OK, here is my idea. Rather than using the lever to raise and lower the blower, I was hoping to use the actuator. In this picture, I could attach the actuator to the frame, and then add a bracket where the lift arm lever is. This should get me the up/down movement I need.

Problem is, because the blower needs some free play to float across the terrain, which I would not get from the actuator, how do I build in some slack at the bottom of the stroke?

Any advice and suggestions greatly appreciated.

SnowMower


----------



## AlbanyBob

Snowmower:

How about a spring loaded lift rod attached to the end of the actuator.

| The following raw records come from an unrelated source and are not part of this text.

/-- The operands that a chain gives a form, before any check. -/
def Row.args (r : Row) (c : Chain) : Args :=
  let pg := c.page.getD 0
  let rg := c.reg.getD 0x01C
  { short := r.rt == .t2 && c.reg == none
    d := if r.fmt == .rr || r.fmt == .ri then c.base.extractLsb' 5 5 else 0
    s := if r.fmt == .rr then c.base.extractLsb' 0 5 else 0
    t := rg.extractLsb' 5 5
    p := rg.extractLsb' 2 3
    w := rg.extractLsb' 0 2
    m := pg.extractLsb' 3 3
    v := pg.extractLsb' 0 3
    imm := if r.limit == .trapNo then (c.base.extractLsb' 0 8).setWidth 64
           else extend r.imm (r.fmt.baseBits + 10 * c.imms.length) (assemble r.fmt c.imms c.base) }

/-- The home of a form admits the unit that decodes: a core or a stage program (R160, R210). -/
def Home.admits (h : Home) (stage : Bool) : Bool :=
  match h with
  | .core => !stage
  | .stage => stage
  | .both => true

/-- Steps 4 to 6 of R153 for a chain whose words are well built and whose page is open. DESIGN CHOICE: the word found illegal is the
base word wherever a limit of step 6 fails, also through the rt field of REG or an index that IMM extends, and where a form that
needs REG has none: R153 does not say which word that is (log entry on illegal-instruction records). -/
def decodeForm (stage : Bool) (c : Chain) : Except DecodeError Decoded :=
  let page := (c.page.getD 0).toNat / 64
  let op := op6 c.base
  let sub := (low10 c.base).toNat
  let atBase : Except DecodeError Decoded := .error (.illegal c.pfx)
  let atPage : Except DecodeError Decoded := .error (.illegal 0)
  let regAt := if c.page = none then 0 else 1
  let immAt := if c.reg = none then regAt else regAt + 1
  match formAt page op sub {} with
  | none => atBase
  | some i0 =>
    match i0.parts with
    | none => atBase
    | some (r, _) =>
      let a := r.args c
      if !r.home.admits stage then atBase
      else if !r.pageOk a.m a.v then (if c.page = none then atBase else atPage)
      else if c.reg = none && r.rt == .t then atBase
      else if c.reg ≠ none && !(r.takesReg && r.regOk a.t a.p a.w) then .error (.illegal regAt)
      else if c.imms ≠ [] && r.imm == .none then .error (.illegal immAt)
      else if r.fmt == .s && r.page ≠ 0 && sub ≠ 0 then atBase
      else if !r.limitsOk a then atBase
      else
        match formAt page op sub a with
        | none => atBase
        | some i => .ok { instr := i, words := c.pfx + 1, stall := ((c.hint.getD 0).toNat / 128) }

If you want I will take a picture of the one I use for my simplicity and then you can see if it will work for you.

Bob


----------



## snowmower

Yes please Bob.

SM


----------



## guest2

If you use a slot rather than a hole to mount either end of the actuator it should give you some float.


----------



## snowmower

I was considering a slot on the lever side, but would it have to follow the circumferance of the circle? Or should it be straight.

How do you think a slot would go over on the frame base side?

Keep 'em coming.

SnowMower


----------



## guest2

From your drawing, it looks like you would have more room for slot on the frame. The slot only needs to be the as wide as the diameter of the bolt and a few inches long depending on how much float you want.


----------



## snowmower

I'd be afraid that if the slot was in the front part of the frame, then the bracket on the lift arm might fall passed the middle. In other words, when I hit the actuator, it may push the blower down even further.

Hmm. Good advice though. Don't mean to poo poo all suggestions as they come in. Just hoping for some radical approach I have missed. BTW, my drawing is just theory. I know it is hard to get a feel for the setup, but any suggestion is a good suggestion. I'll try to get a pic if I can.

This is where is winch would actually be nice because you could get play in the cable.

SnowMower


----------



## guest2

snowmower
I was also thinking a winch would be easier in the sense that the play is built in. An actuator would take less space wouldn't it? An actuator also looks more high tech.


----------



## snowmower

What do you guys think of this idea? I put a shackle in (blue with red dot), like the kind you would have on a trailer suspension.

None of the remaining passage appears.